The Phnom Penh Municipal Court issued a subpoena last Friday to question the president of the Coalition of Cambodian Apparel Workers’ Union over allegations of defamation.

Chhorn Sokha is to be questioned on Friday about allegations made by Chea Soeun, president of the Sino Nature Garment Factory in Phnom Penh and an adviser to Senate President Chea Sim, that Chhorn Sokha cursed Chea Soeun.

Court Deputy Prosecutor Nget Sarath said Sunday that no char­ges were planned yet, pending further investigation into the factory’s claims. Chea Soeun’s law­yer, Sar Sam­nang, said Chhorn Sok­ha directly cursed his client during a workers’ strike two weeks ago. She allegedly accused Chea Soeun of not being the real “okhna,” a term that refers to a special status granted to businessmen by the government.

Chea Soeun refutes the claim, saying he has been given official okhna status, Sar Samnang said.

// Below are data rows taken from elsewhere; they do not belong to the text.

theorem Device.rejects_reverifiedAll (d : Device) (set : AddrSet) (x : Addr) :
    (((d.reverifiedAll set st false).record x).cell st).rejects =
      if set.has x then ((d.record x).cell st).rejects - 1 else ((d.record x).cell st).rejects := by
  have all : ∀ (l : List Addr) (d : Device), l.Nodup →
      (((l.foldl (fun d a => if set.has a then d.reverified a st false else d) d).record x).cell st).rejects =
        if x ∈ l ∧ set.has x then ((d.record x).cell st).rejects - 1 else ((d.record x).cell st).rejects := by
    intro l
    induction l with
    | nil => intro d _; simp
    | cons a l ih =>
      intro d nodup
      obtain ⟨new, nodup⟩ := List.nodup_cons.1 nodup
      rw [List.foldl_cons, ih _ nodup]
      by_cases here : a = x
      · subst here
        by_cases k : set.has a = true <;> simp [new, k, Device.cell_reverified_false]
      · have one : ((((if set.has a then d.reverified a st false else d) : Device).record x).cell st).rejects =
            ((d.record x).cell st).rejects := by
          split
          · rw [Device.cell_reverified_false, if_neg here]
          · rfl
        rw [one]
        simp [Ne.symm here]
  refine (all allAddrs d (List.nodup_finRange 12)).trans ?_
  simp only [show x ∈ allAddrs from List.mem_finRange x, true_and]

theorem Device.record_raised (d : Device) (x : Cause) (a : Addr) : (d.raise x).record a = d.record a := rfl

/-- A reject confirmed at one address: a third one sets the hold. -/
theorem Device.cell_reverified_true (d : Device) (a x : Addr) (st : Stream) :
    (((d.reverified a st true).record x).cell st).rejects = ((d.record x).cell st).rejects ∧
      (((d.reverified a st true).record x).cell st).hold =
        (((d.record x).cell st).hold || (decide (a = x) && ((d.record x).cell st).rejects == 3)) := by
  unfold Device.reverified
  dsimp only
  rw [if_pos rfl]
  split
  · rename_i third
    obtain ⟨third, unheld⟩ := third
    have planned := Device.tidied_replan ((d.setRecord a ((d.record a).setCell st { (d.record a).cell st with hold := true })).raise .roster) a
    rw [planned.rejects, planned.hold, Device.record_raised]
    rw [Device.record_setRecord]
    split
    · rename_i same
      subst same
      rw [ValRecord.cell_setCell, if_pos rfl]
      exact ⟨rfl, by simp [third]⟩
    · rename_i other
      exact ⟨rfl, by simp [other]⟩
  · rename_i other
    refine ⟨rfl, ?_⟩
    by_cases same : a = x
    · subst same
      by_cases third : ((d.record a).cell st).rejects = 3
      · have held : ((d.record a).cell st).hold = true := by simpa [third] using other
        rw [held, Bool.true_or]
      · simp [third]
    · simp [same]

theorem Device.holds_reverifiedAll (d : Device) (set : AddrSet) (x : Addr) (hx : set.has x = true) :
    (((d.reverifiedAll set st true).record x).cell st).rejects = ((d.record x).cell st).rejects ∧
      (((d.reverifiedAll set st true).record x).cell st).hold =
        (((d.record x).cell st).hold || ((d.record x).cell st).rejects == 3) := by
  have one (d : Device) (a : Addr) :
      ((((if set.has a then d.reverified a st true else d) : Device).record x).cell st).rejects = ((d.record x).cell st).rejects ∧
        ((((if set.has a then d.reverified a st true else d) : Device).record x).cell st).hold =
          (((d.record x).cell st).hold || (decide (a = x) && ((d.record x).cell st).rejects == 3)) := by
    split
    · exact d.cell_reverified_true a x st
    · rename_i out
      have : a ≠ x := fun same => out (same ▸ hx)
      exact ⟨rfl, by simp [this]⟩
  have all : ∀ (l : List Addr) (d : Device),
      (((l.foldl (fun d a => if set.has a then d.reverified a st true else d) d).record x).cell st).rejects = ((d.record x).cell st).rejects ∧
        (((l.foldl (fun d a => if set.has a then d.reverified a st true else d) d).record x).cell st).hold =
          (((d.record x).cell st).hold || (decide (x ∈ l) && ((d.record x).cell st).rejects == 3)) := by
    intro l
    induction l with
    | nil => exact fun d => ⟨rfl, by simp⟩
    | cons a l ih =>
      intro d
      obtain ⟨rejects, hold⟩ := ih (if set.has a then d.reverified a st true else d)
      obtain ⟨rejects', hold'⟩ := one d a
      refine ⟨rejects.trans rejects', hold.trans ?_⟩
      rw [hold', rejects', Bool.or_assoc, ← Bool.and_or_distrib_right]
      simp only [List.mem_cons, Bool.decide_or, eq_comm]
  obtain ⟨rejects, hold⟩ := all allAddrs d
  refine ⟨rejects, hold.trans ?_⟩
  simp only [show x ∈ allAddrs from List.mem_finRange x, decide_true, Bool.true_and]

theorem Device.fillsNone_reverified (h : d.fillsNone) (a : Addr) : (d.reverified a st true).fillsNone := by
  unfold Device.reverified
  dsimp only
  rw [if_pos rfl]
  split
  · refine (Device.tidied_replan _ a).fillsNone fun b k text hp => ?_
    rcases List.mem_append.1 hp with hp | hp
    · exact h b k text hp
    · cases (mem_rewriteOf.1 hp).2
  · exact h

theorem Device.fillsNone_reverifiedAll (h : d.fillsNone) (set : AddrSet) : (d.reverifiedAll set st true).fillsNone := by
  have all : ∀ (l : List Addr) (d : Device), d.fillsNone →
      (l.foldl (fun d a => if set.has a then d.reverified a st true else d) d).fillsNone := by
    intro l
    induction l with
    | nil => exact fun _ h => h
    | cons a l ih =>
      intro d h
      rw [List.foldl_cons]
      split
      · exact ih _ (Device.fillsNone_reverified h a)
      · exact ih _ h
  exact all allAddrs d h

/-! ## Causes that a command leaves -/

/-- A cause set when a command's changes are done is set after it. -/
theorem Device.causes_concluded {n : Nat} (h : d.port.causes.getLsbD n = true) (before : Device) :
    (d.concluded before).port.causes.getLsbD n = true := by
  have grown {x y : Device} (k : x.port.causes ||| y.port.causes = y.port.causes) (hx : x.port.causes.getLsbD n = true) :
      y.port.causes.getLsbD n = true := by
    rw [← k, BitVec.getLsbD_or, hx, Bool.true_or]
  have exit : (d.takeExit before).port.causes.getLsbD n = true := grown (Device.stir_takeExit (.refl d) before).causes h
  show ((d.takeExit before).published before).port.causes.getLsbD n = true
  unfold Device.published
  split
  · have counted := congrArg Port.causes (Device.counted_mirrors ({ d.takeExit before with outbox := [] } : Device) before
      (d.takeExit before).outbox).port
    refine grown (Device.carried_all _ _).causes ?_
    have counted : (({ d.takeExit before with outbox := [] } : Device).mirrorsCounted before (d.takeExit before).outbox).port.causes =
      (d.takeExit before).port.causes := counted
    rw [counted]; exact exit
  · have left : ∀ (l : List Publication) (e : Device), (l.foldl Device.leave e).port.causes = e.port.causes := by
      intro l
      induction l with
      | nil => exact fun _ => rfl
      | cons p l ih =>
        refine fun e => (ih _).trans ?_
        cases p <;> rfl
    rw [left]; exact exit

/-! ## A reverification that matches -/

/-- The entry as the replanning of a reverification that matches begins: READY, its rejecters' third rejects held (R18, R57). -/
def Device.confirmed (d : Device) (i : CatIndex) : Device :=
  (d.reverifiedAll (d.entry i).rejecters (d.entry i).stream true).setEntry i
    { (d.reverifiedAll (d.entry i).rejecters (d.entry i).stream true).entry i with state := .ready, rejecters := AddrSet.empty }

theorem Device.reverifyPassed_eq (d : Device) (i : CatIndex) : d.reverifyPassed i = (d.confirmed i).replanAll.raise .catalogue := rfl

theorem Device.entry_confirmed (state : (d.entry i).state = .reverifying) :
    ((d.confirmed i).entry i).state = .ready ∧ ((d.confirmed i).entry i).posted = (d.entry i).posted := by
  have moves : Moves .narrow d false (d.reverifiedAll (d.entry i).rejecters (d.entry i).stream true) := Device.moves_reverifiedAll .start
  obtain ⟨posted, -⟩ := moves.kept_of_narrow (i := i) (by simp [state])
  unfold Device.confirmed
  rw [Device.entry_setEntry_self]
  exact ⟨rfl, posted⟩

theorem Device.fillsNone_setEntry {x : Entry} (h : d.fillsNone) : (d.setEntry i x).fillsNone := fun a k text hp => by
  rcases List.mem_append.1 hp with hp | hp
  · exact h a k text hp
  · cases (mem_rewriteOf.1 hp).2

theorem Device.fillsNone_confirmed (h : d.fillsNone) : (d.confirmed i).fillsNone :=
  Device.fillsNone_setEntry (Device.fillsNone_reverifiedAll h _)

theorem Cause.getLsbD_catalogue (x : BitVec 7) : (x ||| Cause.catalogue.flag).getLsbD 3 = true := by
  rw [BitVec.getLsbD_or]; simp [Cause.flag]

/-- The end of a reverification that matches (R18, R57). -/
theorem State.reverify_passed {E : CatIndex → Prop} {vfy : Verifier} (hs : s.safe) (moves : Moves (.catalogue E) s.dev b (f s.dev))
    (done : f s.dev = ({ s.dev with vfy } : Device).reverifyPassed i) (state : (s.dev.entry i).state = .reverifying) :
    let t := s.act .sound f
    ((f s.dev).takeExit s.dev).fillsNone ∧ t.dev.port.causes.getLsbD 3 = true ∧ (t.dev.entry i).state = .ready ∧
      (t.dev.entry i).posted = (s.dev.entry i).posted ∧
      ∀ a, (s.dev.entry i).rejecters.has a = true →
        ((t.dev.record a).cell (s.dev.entry i).stream).rejects = ((s.dev.record a).cell (s.dev.entry i).stream).rejects ∧
          ((t.dev.record a).cell (s.dev.entry i).stream).hold =
            (((s.dev.record a).cell (s.dev.entry i).stream).hold || ((s.dev.record a).cell (s.dev.entry i).stream).rejects == 3) := by
  intro t
  let d : Device := { s.dev with vfy }
  have exit : (f s.dev).Marks ((f s.dev).takeExit s.dev) := Device.marks_takeExit (State.calm_catalogue hs moves) _
  rw [Device.reverifyPassed_eq] at done
  have raised : (d.confirmed i).replanAll.Tidied (f s.dev) := done ▸ Device.tidied_raise _ _
  have tidied : (d.confirmed i).Tidied ((f s.dev).takeExit s.dev) := ((Device.tidied_replanAll _).trans raised).trans exit.toTidied
  have fills : d.fillsNone := fun a k text hp => by
    have : .noticeFill a k text ∈ s.dev.outbox := hp
    rw [hs.outbox] at this; cases this
  obtain ⟨ready, posted⟩ := Device.entry_confirmed (d := d) state
  have kept := (tidied.entry i).kept (by rw [ready]; simp)
  have none := tidied.fillsNone (Device.fillsNone_confirmed fills)
  refine ⟨none, ?_, ?_, ?_, fun a ha => ?_⟩
  · show (s.act .sound f).dev.port.causes.getLsbD 3 = true
    rw [State.act_dev]
    refine Device.causes_concluded ?_ _
    rw [done]; exact Cause.getLsbD_catalogue _
  · rw [State.entry_act, kept]; exact ready
  · rw [State.entry_act, kept]; exact posted
  · obtain ⟨rejects, hold⟩ := d.holds_reverifiedAll (st := (s.dev.entry i).stream) (s.dev.entry i).rejecters a ha
    show (((s.act .sound f).dev.record a).cell _).rejects = _ ∧ (((s.act .sound f).dev.record a).cell _).hold = _
    rw [State.act_dev, Device.cell_concluded (.inr none), tidied.rejects, tidied.hold]
    exact ⟨rejects, hold⟩

/-! ## A reverification that fails -/

/-- A RETIRING entry freed changes CAT, and hands over no notice. -/
theorem Device.freeIfRetired_eq (d : Device) (i : CatIndex) :
    ∃ cat l causes, d.freeIfRetired i = { d with cat, outbox := d.outbox ++ l, port.causes := causes } ∧
      (∀ a k text, .noticeFill a k text ∉ l) ∧ d.port.causes ||| causes = causes := by
  by_cases k : (d.entry i).state = .retiring ∧ (d.entry i).inUse = 0
  · have none : ∀ a kind text, Publication.noticeFill a kind text ∉
        rewriteOf (d.entry i).shown (Entry.blank (stepGeneration (d.entry i).generation) (d.entry i).fault).shown (.catRewrite i) ++
          d.returnsOf (d.entry i).pendingSlot .done .done 0 := by
      intro a kind text hp
      rcases List.mem_append.1 hp with hp | hp
      · cases (mem_rewriteOf.1 hp).2
      · obtain ⟨_, _, -, -, ret⟩ := Device.mem_returnsOf.1 hp
        cases ret
    rw [Device.freeIfRetired_pos k, Device.withdrawDone_eq]
    split
    · refine ⟨(d.freeEntry i (d.entry i).fault).cat, _, d.port.causes ||| Cause.catalogue.flag, ?_, none, by rw [← BitVec.or_assoc, BitVec.or_self]⟩
      rw [← List.append_assoc]; rfl
    · refine ⟨(d.freeEntry i (d.entry i).fault).cat, _, d.port.causes, ?_, none, BitVec.or_self⟩
      rw [← List.append_assoc]; rfl
  · rw [Device.freeIfRetired_neg k]
    exact ⟨d.cat, [], d.port.causes, by rw [List.append_nil], by simp, BitVec.or_self⟩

Chhorn Sokha admitted that she helped organize a strike from Dec 6 to Dec 18 in front of the Ministry of Social Affairs and Labor and the US Embassy be­cause workers had not been paid for two days in November and were upset about working conditions. She denied the de­famation al­legation. “I led the strike because I am president of the union,” Chhorn Sokha said. “I did my work, and they accused me of de­faming him [Chea Soeun]. I never knew him before, and I don’t have any conflicts with him.”

Chhorn Sokha said she is worried about being arrested when she appears for questioning. She said the union would protest the court if she is arrested. She said the factory suspended four workers on Dec 17 without just cause and is guilty of creating a company union to dissuade work­ers from legitimately organizing.

Sar Samnang declined comment on the allegations.

It is unclear whether Chhorn Sokha will be treated fairly by the law, said Jason Judd a union advocate for the American Center for International Labor Solidarity. Manage­ment was likely using the warrant to suppress the union president, Judd said.

Dozens of “phony” unions have been created to serve management, Judd said. They use blank sign-up pages or empty promises of cash or political support to dis­suade workers from rallying behind legitimate unions.